10 Taking into Account Cooperatively Formed Secondary Structures in IDPs
When an IDP contains a longer stretch of a cooperatively formed structure, such as an α-helix, the sample-and-select approach does not work as efficiently. An α-helix can be stabilized by many cooperative interactions (Muñoz and Serrano 1995; Doig 2002). For example, the effect of helix capping can span several amino acids further down the protein sequence and can affect the stability of the helix as a whole. Apart from capping interactions and the regular backbone-backbone i to i + 3 hydrogen bonding pattern, many other stabilizing interactions are present between i and i + 3 residues and between residues even further away. As helices in IDPs can span more than ten residues, we expect that amino acids that are far apart in the primary sequence should contribute together to the formation of the helix.
Statistical coil generators take into account amino acid type conformational preferences that are mainly local. As a consequence the sampling in the statistical coil library can correctly sample α-helical conformations in selected regions of the protein; however, the chance of building a long helix without an interruption is relatively small. For example, with a statistical coil library with 80 % helical sampling, the probability of forming a helical element consisting of six consecutive amino acids is 0.86, which is around 25 %. The probability of forming a longer α-helix with a high enough population to fit the data is therefore very low. Approaches using MD simulations experience a similar problem when it comes to long cooperatively folded helices (or other secondary structures), and breaks in helices are often observed throughout the simulations.

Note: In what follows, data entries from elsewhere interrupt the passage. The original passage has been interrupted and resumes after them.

-- ==== Sys2Proof/Machine/Data.lean ====
section
/-! DEFINITION. Fields of numbers, sign extension, little-endian bytes (R1), and the operations on finite tables. -/

namespace Sys2Proof

/-- Bits [hi:lo] of a number (R1). -/
def fld (x hi lo : Nat) : Nat := x / 2 ^ lo % 2 ^ (hi + 1 - lo)

/-- Bit n of a number. -/
def bitN (x n : Nat) : Bool := x.testBit n

/-- Bits [hi:lo] of x replaced by v. -/
def putFld (x hi lo v : Nat) : Nat :=
  x % 2 ^ lo + (v % 2 ^ (hi + 1 - lo)) * 2 ^ lo + x / 2 ^ (hi + 1) * 2 ^ (hi + 1)

/-- The low w bits of x read in two's complement. -/
def sx (w x : Nat) : Int :=
  let y := x % 2 ^ w
  if y < 2 ^ (w - 1) then (y : Int) else (y : Int) - (2 ^ w : Nat)

/-- The w-bit two's complement pattern of an integer (wrapping). -/
def wrapI (w : Nat) (z : Int) : Nat := (z % ((2 ^ w : Nat) : Int)).toNat

/-- 1 for true. -/
def ofB (b : Bool) : Nat := if b then 1 else 0

/-- The bytes of the low 8n bits of x, lowest first (R1). -/
def toLE : Nat → Nat → List Byte
  | 0, _ => []
  | n + 1, x => BitVec.ofNat 8 x :: toLE n (x / 256)

/-- The number whose bytes, lowest first, are given (R1). -/
def ofLE : List Byte → Nat
  | [] => 0
  | b :: t => b.toNat + 256 * ofLE t

/-- An address rounded down to a multiple of n. -/
def alignDown (a n : Nat) : Nat := a / n * n

/-- x divided by n, rounded up. -/
def ceilDiv (x n : Nat) : Nat := (x + (n - 1)) / n

/-- Numbers a to a+n-1. -/
def span (a : Nat) : Nat → List Nat
  | 0 => []
  | n + 1 => a :: span (a + 1) n

/-- Replace element n of a list, when it exists. -/
def setNth {α : Type} : List α → Nat → α → List α
  | [], _, _ => []
  | _ :: t, 0, y => y :: t
  | x :: t, n + 1, y => x :: setNth t n y

/-- Remove element n of a list. -/
def dropNth {α : Type} : List α → Nat → List α
  | [], _ => []
  | _ :: t, 0 => t
  | x :: t, n + 1 => x :: dropNth t n

/-- Insert a number into a rising list without repeats. -/
def insNat (k : Nat) : List Nat → List Nat
  | [] => [k]
  | x :: t => if k < x then k :: x :: t else if k = x then x :: t else x :: insNat k t

/-- Insert several numbers. -/
def insNats (ks : List Nat) (l : List Nat) : List Nat := ks.foldl (fun a k => insNat k a) l

/-- Remove a number from a list. -/
def delNat (k : Nat) (l : List Nat) : List Nat := l.filter (· != k)

/-- Remove several numbers. -/
def delNats (ks l : List Nat) : List Nat := l.filter (fun x => !ks.contains x)

namespace Tab

/-- The entry of number k, if there is one. -/
def find? {α : Type} : Tab α → Nat → Option α
  | [], _ => none
  | (k', v) :: t, k => if k = k' then some v else Tab.find? t k

/-- The entry of number k, or what an absent entry reads as. -/
def getD {α : Type} (m : Tab α) (d : α) (k : Nat) : α :=
  match m.find? k with
  | some v => v
  | none => d

/-- Set entry k. -/
def set {α : Type} : Tab α → Nat → α → Tab α
  | [], k, v => [(k, v)]
  | (k', v') :: t, k, v =>
    if k < k' then (k, v) :: (k', v') :: t
    else if k = k' then (k, v) :: t
    else (k', v') :: Tab.set t k v

/-- Remove entry k. -/
def del {α : Type} : Tab α → Nat → Tab α
  | [], _ => []
  | (k', v') :: t, k => if k = k' then Tab.del t k else (k', v') :: Tab.del t k

/-- Set entry k, dropping it when it equals what an absent entry reads as. -/
def put {α : Type} [DecidableEq α] (m : Tab α) (d : α) (k : Nat) (v : α) : Tab α :=
  if v = d then m.del k else m.set k v

/-- Change entry k, if there is one. -/
def adjust {α : Type} : Tab α → Nat → (α → α) → Tab α
  | [], _, _ => []
  | (k', v) :: t, k, f => if k = k' then (k', f v) :: t else (k', v) :: Tab.adjust t k f

/-- Change every entry. -/
def mapV {α : Type} (m : Tab α) (f : α → α) : Tab α := m.map (fun p => (p.1, f p.2))

/-- The numbers of a table's entries. -/
def keys {α : Type} (m : Tab α) : List Nat := m.map (·.1)

/-- A table's entries, as a look-up finds them. -/
def listed {α : Type} (m : Tab α) : List (Nat × α) := (Tab.keys m).filterMap fun k => (Tab.find? m k).map fun v => (k, v)

/-- The numbers strictly rise. -/
def sorted {α : Type} : Tab α → Bool
  | [] => true
  | [_] => true
  | (k, _) :: (k', v') :: t => decide (k < k') && Tab.sorted ((k', v') :: t)

end Tab

namespace Mem

/-- The byte at an address; an unlisted address reads as zero. -/
def read (m : Mem) (a : Nat) : Byte := Tab.getD m 0#8 a

/-- Store one byte, keeping the canonical form. -/
def write (m : Mem) (a : Nat) (b : Byte) : Mem := Tab.put m 0#8 a b

/-- The n bytes from a up. -/
def readList (m : Mem) (a : Nat) : Nat → List Byte
  | 0 => []
  | n + 1 => Mem.read m a :: Mem.readList m (a + 1) n

/-- Store bytes from a up. -/
def writeList (m : Mem) (a : Nat) : List Byte → Mem
  | [] => m
  | b :: t => Mem.writeList (Mem.write m a b) (a + 1) t

/-- The n bytes from a up as a little-endian number (R1). -/
def readN (m : Mem) (a n : Nat) : Nat := ofLE (Mem.readList m a n)

/-- Store the low 8n bits of x little-endian from a up (R1). -/
def writeN (m : Mem) (a n x : Nat) : Mem := Mem.writeList m a (toLE n x)

/-- The canonical form: addresses strictly rising, no entry equal to what an unlisted address reads as. -/
def wf (m : Mem) : Bool := Tab.sorted m && m.all (fun p => p.2 != 0#8)

end Mem

end Sys2Proof
end

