-- ==== Sys2Proof/Machine/Operands.lean ====
section
/-! DEFINITION. Every operand form (R102, R103, R107, R109): which registers a field names in a repeat, their alignment
(R43), allocation (R42, R47) and emptiness (R55, R56), the values they hold, and the order of an instruction's checks
(R114). -/

namespace Sys2Proof.Machine

/-- The words an instruction takes (R100). -/
def instrWords (pf : Pfx) : Nat := 1 + ofB pf.rep.isSome + ofB pf.mod.isSome

/-- What one field of the base word stands for in a repeat. -/
inductive Opd where
  | none
  | lane (n : Nat)
  | unif (n : Nat)
  | port (q : Nat)
  | imm (v : Nat)
deriving DecidableEq, Repr

/-- The indirection and stepping of one field (R105, R107): the base an index register gives, and the step. -/
structure Step where
  ind : Option Nat
  step : Nat
deriving DecidableEq, Repr

/-- Neither stepped nor indirect. -/
def Step.none : Step := ⟨Option.none, 0⟩

/-- Field D's stepping in repeat k. -/
def stepD (r : Option Rep) (k : Nat) : Step :=
  match r with
  | some r => ⟨if r.xd then some r.kd.toNat else Option.none, if r.sd then k * 2 ^ r.stride.toNat else 0⟩
  | Option.none => .none

/-- Field A's stepping in repeat k. -/
def stepA (r : Option Rep) (k : Nat) : Step :=
  match r with
  | some r => ⟨if r.xa then some r.ka.toNat else Option.none, if r.sa then k * 2 ^ r.stride.toNat else 0⟩
  | Option.none => .none

/-- Field B's stepping in repeat k. -/
def stepB (r : Option Rep) (k : Nat) : Step :=
  match r with
  | some r => ⟨if r.xb then some r.kb.toNat else Option.none, if r.sb then k * 2 ^ r.stride.toNat else 0⟩
  | Option.none => .none

/-- What a field stands for (R102, R105, R107): bank or index base, field and step, unwrapped. Selector 3 is a port or,
on field B, an immediate. -/
def opdOf (fs : FieldSpec) (sel F : Nat) (st : Step) (ix : Nat → Nat) (isB : Bool) : Opd :=
  if !fs.named then .none
  else if sel = 3 then (if isB then .imm F else .port (F % 32))
  else
    let base := match st.ind with | some k => ix k | Option.none => if sel = 1 then 256 else 0
    let n := base + F + st.step
    if sel = 2 then .unif (F + st.step)
    else match fs.file with | .w => .lane n | .g => .unif n

/-- The registers an operand covers at the given offsets. -/
def Opd.lanes (o : Opd) (offs : List Nat) : List Nat :=
  match o with | .lane n => offs.map (n + ·) | _ => []

/-- The uniform registers an operand covers at the given offsets. -/
def Opd.unifs (o : Opd) (offs : List Nat) : List Nat :=
  match o with | .unif n => offs.map (n + ·) | _ => []

/-- Is the operand's first register a multiple of the alignment (R43, R47)? -/
def Opd.aligned (o : Opd) (al : Nat) : Bool :=
  match o with | .lane n | .unif n => n % al == 0 | _ => true

/-- The three operands of an instruction in a repeat, for a thread's index registers. -/
structure Opds where
  d : Opd
  a : Opd
  b : Opd
deriving DecidableEq, Repr

/-- An instruction as its meaning runs it: what its encoding allows, its prefixes and its fields. -/
structure Dec where
  sp : OpSpec
  pf : Pfx
  D : Nat
  A : Nat
  B : Nat
deriving DecidableEq, Repr

/-- The specification of an encoding that allows nothing: what a device step has. -/
def noSpec : OpSpec := { Enc.bare 0 .none .none .none with ok := false }

/-- An instruction's encoding, prefixes and fields. -/
def decOf (i : Instr) : Dec :=
  { sp := i.spec.getD noSpec, pf := i.pfx, D := i.fields.1, A := i.fields.2.1, B := i.fields.2.2 }

/-- The operands in repeat k. -/
def Dec.opds (x : Dec) (ix : Nat → Nat) (k : Nat) : Opds :=
  let m := x.pf.m
  { d := opdOf x.sp.d m.fd.toNat x.D (stepD x.pf.rep k) ix false
    a := opdOf x.sp.a m.fa.toNat x.A (stepA x.pf.rep k) ix false
    b := opdOf x.sp.b m.fb.toNat x.B (stepB x.pf.rep k) ix true }

/-- Index of the last repeat (R105). -/
def Dec.cnt (x : Dec) : Nat := match x.pf.rep with | some r => r.cnt.toNat | Option.none => 0

/-- Are the operands of every repeat aligned (R43, R146)? Checked before repeat 0. -/
def Dec.alignedAll (x : Dec) (ix : Nat → Nat) : Bool :=
  (span 0 (x.cnt + 1)).all fun k =>
    let o := x.opds ix k
    o.d.aligned x.sp.d.align && o.a.aligned x.sp.a.align && o.b.aligned x.sp.b.align

/-- The encoding checks of R114 step 2 for a thread. -/
def Dec.legal (x : Dec) (t : Thread) : Bool :=
  encOk x.sp x.pf x.D x.A && (t.ri != 0 || x.alignedAll fun k => (t.ireg k).toNat)

/-- The guard (R46); the uniform-file instructions and SEL have none. -/
def Dec.guard (x : Dec) (t : Thread) : Bool :=
  if x.pf.m.gen then (t.pred x.pf.m.gp.toNat).xor x.pf.m.gneg else true

/-- Lane registers the instruction names (R42). -/
def Dec.laneRegs (x : Dec) (o : Opds) : List Nat :=
  o.d.lanes (x.sp.d.rd ++ x.sp.d.wr) ++ o.a.lanes (x.sp.a.rd ++ x.sp.a.wr) ++ o.b.lanes (x.sp.b.rd ++ x.sp.b.wr)

/-- Uniform registers the instruction names, with the member mask pair and the second destination of a SCAN (R47, R110,
R174). -/
def Dec.unifRegs (x : Dec) (o : Opds) : List Nat :=
  o.d.unifs (x.sp.d.rd ++ x.sp.d.wr) ++ o.a.unifs (x.sp.a.rd ++ x.sp.a.wr) ++ o.b.unifs (x.sp.b.rd ++ x.sp.b.wr)
  ++ (match x.sp.mask with | some n => [n, n + 1] | Option.none => [])
  ++ (if x.sp.gAlso then o.d.lanes [0] else [])

/-- The allocation check (R42, R47). -/
def Dec.allocated (x : Dec) (k : Kernel) (o : Opds) : Bool :=
  (x.laneRegs o).all (decide <| · < k.wregs) && (x.unifRegs o).all (decide <| · < k.gregs)

/-- Does an operand read an empty register (R55)? -/
def Opd.emptyAt (o : Opd) (offs : List Nat) (t : Thread) (g : Group) : Bool :=
  (o.lanes offs).any t.we.contains || (o.unifs offs).any g.ge.contains

/-- The number an operand holds at the given offsets. -/
def Opd.value (o : Opd) (offs : List Nat) (t : Thread) (g : Group) : Nat :=
  match o with
  | .lane n => joinWords (offs.map fun k => t.reg (n + k))
  | .unif n => joinWords (offs.map fun k => g.reg (n + k))
  | .imm v => wrapI (32 * offs.length) (sx 8 v)
  | _ => 0

/-- The range registers of a CKRLIST, as far as its limit is known: a limit in an empty register is not (R186, R197). -/
def Dec.lateRegs (x : Dec) (o : Opds) (t : Thread) (g : Group) : List Nat :=
  if !x.sp.rlist || o.b.emptyAt x.sp.b.rd t g then []
  else o.d.lanes (span 4 (4 * min 8 (o.b.value [0] t g)))

/-- The allocation check of a thread (R42, R47, R186). -/
def Dec.allocatedIn (x : Dec) (k : Kernel) (o : Opds) (t : Thread) (g : Group) : Bool :=
  x.allocated k o && (x.lateRegs o t g).all (decide <| · < k.wregs)

/-- Does the instruction write an empty register (R56)? Every register that it may write counts, also those of a CKSPLIT
that divides nothing and of the ranges that a CKRLIST does not list (assumption log 60). -/
def Dec.dstEmpty (x : Dec) (o : Opds) (t : Thread) (g : Group) : Bool :=
  o.d.emptyAt x.sp.d.wr t g || o.a.emptyAt x.sp.a.wr t g || (x.sp.gAlso && (o.d.lanes [0]).any g.ge.contains)
  || (x.lateRegs o t g).any t.we.contains

/-- Is the member mask pair empty (R168)? -/
def Dec.maskEmpty (x : Dec) (g : Group) : Bool :=
  match x.sp.mask with | some n => [n, n + 1].any g.ge.contains | Option.none => false

/-- What the checks of R114 steps 2 to 5 answer for a thread. -/
inductive Verdict where
  /-- The guard is false: the thread passes the instruction by (R46). -/
  | skip
  | fault (code : Nat)
  /-- The thread parks on a register (R55, R56). -/
  | park
  /-- Deferred fault n of the thread is due: the instruction reads the register its load was to fill (R357, R455). -/
  | deferred (n : Nat)
  | go (o : Opds)
deriving DecidableEq, Repr

/-- Does a deferred load fault name a register that the instruction reads (R455)? -/
def Dec.meets (x : Dec) (o : Opds) (d : Deferred) : Bool :=
  match d.kind with
  | .load f rs =>
    let rd := fun (p : Opd) (fs : FieldSpec) => if f = 0 then p.lanes fs.rd else p.unifs fs.rd
    (rd o.d x.sp.d ++ rd o.a x.sp.a ++ rd o.b x.sp.b).any rs.contains
  | _ => false

/-- A thread that would park on an empty source: a deferred fault due there takes the place of the wait (R357). -/
def Dec.parkOr (x : Dec) (o : Opds) (t : Thread) : Verdict :=
  match t.defd.findIdx? (x.meets o) with | some n => .deferred n | none => .park

/-- The checks of R114 in order for a thread: encoding, guard, allocation, empty sources, empty destination. -/
def Dec.check (x : Dec) (k : Kernel) (g : Group) (t : Thread) : Verdict :=
  if !x.legal t then .fault 0x01
  else if !x.guard t then .skip
  else
    let o := x.opds (fun n => (t.ireg n).toNat) t.ri
    if !x.allocatedIn k o t g then .fault 0x03
    else
      let ea := o.a.emptyAt x.sp.a.rd t g
      let eb := o.b.emptyAt x.sp.b.rd t g
      if (ea && x.pf.m.feta && !x.sp.parkA) || (eb && x.pf.m.fetb) then .fault 0x04
      else if ea || eb || o.d.emptyAt x.sp.d.rd t g || x.maskEmpty g then x.parkOr o t
      else if x.dstEmpty o t g then .park
      else .go o

/-- What a lane meaning sees: the MOD fields, the values of A, B and D, the first register of D, whether B is an
immediate, the thread and its tid. -/
structure LIn where
  m : Mod
  a : Nat
  b : Nat
  d : Nat
  dreg : Nat
  bImm : Bool
  t : Thread
  tid : Nat
deriving DecidableEq, Repr

/-- What a lane meaning answers: the value for D, as a number of `cnt` words (none: D keeps its value); further lane
registers; predicates; af bits set; the generator's new state; registers whose allocation is found only now; a fault. -/
structure LOut where
  val : Option Nat
  cnt : Nat
  more : List (Nat × Word)
  preds : List (Nat × Bool)
  af : Nat
  rs : Option Word
  need : List Nat
  fault : Option Nat
  recAdd : Option (Nat × Nat × Nat)
deriving DecidableEq, Repr

/-- Nothing written. -/
def LOut.nil : LOut := ⟨Option.none, 1, [], [], 0, Option.none, [], Option.none, Option.none⟩

/-- One 32-bit result. -/
def LOut.word (v : Nat) : LOut := { LOut.nil with val := some v }

/-- A result of n registers. -/
def LOut.words (n v : Nat) : LOut := { LOut.nil with val := some v, cnt := n }

/-- A predicate. -/
def LOut.pred (p : Nat) (b : Bool) : LOut := { LOut.nil with preds := [(p, b)] }

/-- A lane meaning. -/
abbrev LaneSem := LIn → LOut

/-- The values a thread reads (R116). -/
def Dec.linOf (x : Dec) (o : Opds) (g : Group) (t : Thread) (tid : Nat) : LIn :=
  { m := x.pf.m
    a := o.a.value x.sp.a.rd t g
    b := o.b.value (if x.pf.m.fb = 3#2 then (if x.sp.b.rd.isEmpty then [0] else x.sp.b.rd) else x.sp.b.rd) t g
    d := o.d.value x.sp.d.rd t g
    dreg := match o.d with | .lane n | .unif n => n | _ => 0
    bImm := x.pf.m.fb == 3#2
    t := t, tid := tid }

end Sys2Proof.Machine
end

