/-- Run a lane instruction of class 0 (R114, R116). -/
def State.runLane (s : State) (i : Instr) (sem : LaneSem) : State :=
  let r := s.cur.g
  match s.group? r with
  | none => s
  | some (tm, g) =>
    let res := lanePass (decOf i) sem tm.kern g (s.hp tm g) (g.active s.cur.set)
    let s := s.putThreads r (res.map fun p => (p.1, p.2.1))
    let s := res.foldl (fun s p => s.laneAct i r p.1 p.2.2) s
    s.finish g none

/-- One thread's issue of a queued instruction (R161): operands read, faults found and destinations emptied at issue. -/
def sfuThread (x : Dec) (sem : LaneSem) (k : Kernel) (g : Group) (hp : Nat → Nat → Nat) (tid : Nat) (t : Thread) :
    Thread × LAct :=
  match x.check k g t with
  | .skip => (t.advance x hp, .none)
  | .fault c => (t, .fault c 0 0)
  | .park => ({ t with st := .parked .reg }, .none)
  | .deferred n => (t, .deferred n)
  | .go o =>
    let out := sem (x.linOf o g t tid)
    match out.fault with
    | some c => (t, .fault c 0 0)
    | none =>
      let dst := o.d.lanes x.sp.d.wr
      let t' := { t with rs := match out.rs with | some r => r | none => t.rs }
      ((t'.markEmpty dst).advance x hp, .sfu (dst.zip (cutWords out.cnt (out.val.getD 0))) out.recAdd)

/-- Add a QPACK's counts to a reservation record, saturating (R166, R300). -/
def addCounts (c : Core) (n u k : Nat) : Core :=
  { c with recs := Tab.adjust c.recs n fun r =>
      { r with under := min 0xFFFF (r.under + u), clip := min 0xFFFF (r.clip + k) } }

/-- Run a queued instruction of class 3 (R161): one entry of the group's queue for each issue. -/
def State.runSfu (s : State) (i : Instr) (sem : Team → Core → LaneSem) : State :=
  let r := s.cur.g
  match s.group? r with
  | none => s
  | some (tm, g) =>
    if 32 ≤ g.sfq.length then s
    else
      let x := decOf i
      let core := s.core g.core
      let res := (g.active s.cur.set).map fun p => (p.1, sfuThread x (sem tm core) tm.kern g (s.hp tm g) p.1 p.2)
      let s := s.putThreads r (res.map fun p => (p.1, p.2.1))
      let ents := res.filterMap fun p => match p.2.2 with | .sfu l _ => some (p.1, l) | _ => none
      let s := if ents.isEmpty then s
        else s.updGroup r fun g => { g with sfq := g.sfq ++ [⟨g.sfNext, ents⟩], sfNext := g.sfNext + 1 }
      let s := res.foldl (fun s p => match p.2.2 with
        | .sfu _ (some (n, u, k)) => s.updCore g.core fun c => addCounts c n u k
        | _ => s) s
      let s := res.foldl (fun s p => s.laneAct i r p.1 p.2.2) s
      s.finish g none

/-- The meaning of a lane instruction: one issue of it (R116). -/
def runLaneOf (i : Instr) (sem : LaneSem) (s : State) : Host.Outcome State Fault Refusal := .next (s.runLane i sem)

/-- The meaning of a queued instruction: one issue of it (R161). -/
def runSfuOf (i : Instr) (sem : Team → Core → LaneSem) (s : State) : Host.Outcome State Fault Refusal :=
  .next (s.runSfu i sem)

/-! ### Uniform instructions (R48, R130) -/

/-- What a uniform meaning sees. -/
structure UIn where
  m : Mod
  a : Nat
  b : Nat
  d : Nat
  set : List (Nat × Thread)
  g : Group
deriving DecidableEq, Repr

/-- What a uniform meaning answers: the value for D, and predicates of threads. -/
structure UOut where
  val : Option Nat
  preds : List (Nat × Nat × Bool)
deriving DecidableEq, Repr

/-- A uniform meaning. -/
abbrev UniSem := UIn → UOut

/-- One 32-bit result. -/
def UOut.word (v : Nat) : UOut := ⟨some v, []⟩

/-- The checks of R114 for a uniform instruction, made once for the set (R130); `t` is the thread whose lane register
UBCAST reads, and whose index registers name it (R107, R134, assumption log 60). -/
def Dec.checkUnif (x : Dec) (k : Kernel) (g : Group) (t : Thread) : Verdict :=
  if !(encOk x.sp x.pf x.D x.A && (t.ri != 0 || x.alignedAll fun n => (t.ireg n).toNat)) then .fault 0x01
  else
    let o := x.opds (fun n => (t.ireg n).toNat) t.ri
    if !x.allocated k o then .fault 0x03
    else
      let ea := o.a.emptyAt x.sp.a.rd t g
      let eb := o.b.emptyAt x.sp.b.rd t g
      if (ea && x.pf.m.feta) || (eb && x.pf.m.fetb) then .fault 0x04
      else if ea || eb || o.d.emptyAt x.sp.d.rd t g then x.parkOr o t
      else if x.dstEmpty o t g then .park
      else .go o

/-- The values a uniform instruction reads (R116). -/
def Dec.uinOf (x : Dec) (o : Opds) (g : Group) (t : Thread) (set : List (Nat × Thread)) : UIn :=
  { m := x.pf.m, a := o.a.value x.sp.a.rd t g, b := o.b.value (if x.sp.b.rd.isEmpty then [0] else x.sp.b.rd) t g
    d := o.d.value x.sp.d.rd t g, set := set, g := g }

/-- Park the threads of a set. -/
def State.parkSet (s : State) (r : GRef) (set : List (Nat × Thread)) (w : Wait) : State :=
  s.putThreads r (set.map fun p => (p.1, { p.2 with st := .parked w }))

/-- The threads of a set past the instruction. -/
def State.advanceSet (s : State) (x : Dec) (hp : Nat → Nat → Nat) (r : GRef) (set : List (Nat × Thread)) : State :=
  s.putThreads r (set.map fun p => (p.1, p.2.advance x hp))

/-- Threads with predicates of a uniform instruction set. -/
def setPreds (preds : List (Nat × Nat × Bool)) (set : List (Nat × Thread)) : List (Nat × Thread) :=
  set.map fun p => (p.1, preds.foldl (fun t q => if q.1 = p.1 then t.setPred q.2.1 q.2.2 else t) p.2)

/-- Raise a fault in every thread of a set, each with its own record (R130, R238). -/
def State.raiseSet (s : State) (r : GRef) (set : List (Nat × Thread)) (code kind va : Nat) : State :=
  set.foldl (fun s p => s.raise ⟨r, p.1⟩ code kind va) s

/-- The body of a uniform instruction once its checks have passed; `src` is the thread whose lane register is read. -/
def State.unifGo (s : State) (i : Instr) (sem : UniSem) (x : Dec) (tm : Team) (g : Group) (o : Opds) (r : GRef)
    (set : List (Nat × Thread)) (lo : Nat × Thread) (src : Thread) : State :=
  let hp := s.hp tm g
  let ui := x.uinOf o g src set
  let tids := set.map (·.1)
  match o.a with
  | .port q =>
    let pv := (lo.2.pred x.pf.m.gp.toNat).xor x.pf.m.gneg
    let mk := fun dst => s.updTeam r.grid r.team fun t =>
      { t with pops := t.pops ++ [⟨r, true, tids, q, i, dst, ui.b, ui.d, pv⟩] }
    if x.sp.pred then (mk none).parkSet r set .pop
    else
      let dst := match o.d with | .unif n => n | _ => 0
      ((mk (some dst)).updGroup r fun g => g.markEmpty [dst]).advanceSet x hp r set
  | _ =>
    let out := sem ui
    match o.d with
    | .port q =>
      s.applyPush ⟨r, tids, i, q, BitVec.ofNat 32 (out.val.getD 0), [], 0, none⟩
    | _ =>
      let s := match o.d, out.val with
        | .unif n, some v => s.updGroup r fun g => g.setReg n (BitVec.ofNat 32 v)
        | _, _ => s
      s.putThreads r ((setPreds out.preds set).map fun p => (p.1, p.2.advance x hp))
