/-- The sectors of an absent pool page have been asked for. -/
def State.askPieces (s : State) (a : Acc) (ps : List Piece) : State :=
  ps.foldl (fun s p =>
    match s.pieceDev a.part p, p.request a with
    | none, some q =>
      (match s.frameOf a.part q.page with
       | some (_, e) => if e.st == .filling || e.st == .valid then s else s.needPage q
       | none => s.needPage q)
    | _, _ => s) s

/-- Count an access at the frame of a pool piece (R386). -/
def State.countPiece (s : State) (p : Piece) (pa : Nat) : State :=
  match p.pl with | .pool _ _ => s.countFrame (pa / pageSize) | _ => s

/-- Note a store of a thread to a pool page (R402). -/
def State.noteStored (s : State) (a : Acc) (p : Piece) : State :=
  match p.pl with
  | .pool page off =>
    s.updAccThreads a fun t => { t with stored := insNats (span (page * 1024 + off / 64) (ceilDiv (off % 64 + p.n) 64)) t.stored }
  | _ => s

/-- The copies that a weak load meets at a piece (R316, R331, R410); none while it waits. -/
def State.loadCopies (s : State) (a : Acc) (fresh : Bool) (p : Piece) : Option (List Copy) :=
  let ths := s.accThreads a
  match s.pieceDev a.part p with
  | none => none
  | some pa => (span pa p.n).mapM fun x =>
      let ok := fun c => ths.all fun t => t.mayMeet x c
      if p.uncached then (some (s.homeCopy x)).filter ok else s.loadCopy a.core fresh ok x

/-- Can a piece of a weak access be read or written now? -/
def State.weakReady (s : State) (a : Acc) (fresh : Bool) (p : Piece) : Bool :=
  if a.op.writes then
    match s.pieceDev a.part p with
    | none => false
    | some pa => s.mayWrite (s.accThreads a) (dieOfCore a.core) pa p.n
  else (s.loadCopies a fresh p).isSome

/-- The threads of an access have read copies of bytes (R330, R331). -/
def State.readMeets (s : State) (a : Acc) (pa : Nat) (cs : List Copy) : State :=
  s.updAccThreads a fun t => { t.meet pa cs with seen := t.seen.join (stampsOf cs) }

/-- Read a piece of a weak load (R316); a load that its core's L1 does not serve fills the sectors (R297). -/
def State.readPiece (s : State) (a : Acc) (fresh : Bool) (p : Piece) : List Byte × State :=
  match s.pieceDev a.part p, s.loadCopies a fresh p with
  | some pa, some cs =>
    let hit := !fresh && ((span pa p.n).zip cs).all fun x => decide (s.l1Copy a.core x.1 = some x.2)
    let s := if hit || p.uncached then s else s.fillL1 a.core pa p.n
    (cs.map Copy.b, s.readMeets a pa cs)
  | _, _ => ([], s)

/-- The threads of an access have written bytes under a stamp (R319, R320). -/
def State.writeMeets (s : State) (a : Acc) (pa : Nat) (v : VClk) (cs : List Copy) : State :=
  s.updAccThreads a fun t => { t.meet pa cs with wrote := t.wrote.join v }

/-- Write a piece of a weak store (R284, R317). -/
def State.writePiece (s : State) (a : Acc) (p : Piece) (bs : List Byte) : State :=
  match s.pieceDev a.part p with
  | some pa =>
    let r := s.writeAt (dieOfCore a.core) pa bs
    ((r.1.refreshL1 a.core pa r.2.2).writeMeets a pa r.2.1 r.2.2).noteStored a p
  | none => s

A solution to this problem is to generate many different starting ensembles where each ensemble incorporates an α-helix with a different start and end point, calculate the ensemble-averaged NMR data for each of these ensembles, and subsequently find the best combination of ensembles with corresponding populations that agree with the experimental data. Essentially this corresponds to enriching the initial starting pool with cooperatively formed α-helices in specific regions of the protein that are known to over-sample the α-helical region of Ramachandran space.
This approach was developed and applied to the C-terminal intrinsically disordered domain, NTAIL, of Sendai virus nucleoprotein, which undergoes induced α-helical folding of its molecular recognition element upon binding to its partner protein PX (Jensen et al. 2008). The 1DNH RDCs measured in NTAIL were positive within the molecular recognition element and showed a characteristic dipolar wave pattern consistent with the formation of cooperatively formed α-helices (Fig. 4.7a) (Jensen and Blackledge 2008). The experimental RDCs were fitted with models of increasing complexity, i.e. starting from a statistical coil model and increasing the number of helical ensembles until a satisfactory fit was obtained (Fig. 4.7a). For each model the populations of the helical elements were optimized to best agree with the experimental data. Data reproduction evidently improves as the number of helical ensembles increases, and a standard F-test was therefore used to test for the statistical significance of this improvement. It was found that three helical ensembles with different populations in exchange with a disordered form of the protein are needed to describe the experimental RDCs (Fig. 4.7b). Interestingly, all the selected helical ensembles are preceded by aspartic acids or serines, which are the most common N-capping residues in helices of folded proteins (Fig. 4.7c, 4.7d). An N-capping residue stabilizes a helix by forming a hydrogen bond between its side chain and the backbone amides at position 2 or 3 in the helix (Fig. 4.7c). Importantly, this indicates that the helices preferentially being populated in solution in NTAIL are stabilized by N-capping interactions, and that the helical formation is being promoted by strategically placed aspartic acids and serines in the primary sequence. The partial pre-structuration of NTAIL in its free state suggests that the interaction with PX occurs through conformational selection, where one of the helices is selected by the partner protein in order to form the complex (Hammes et al. 2009).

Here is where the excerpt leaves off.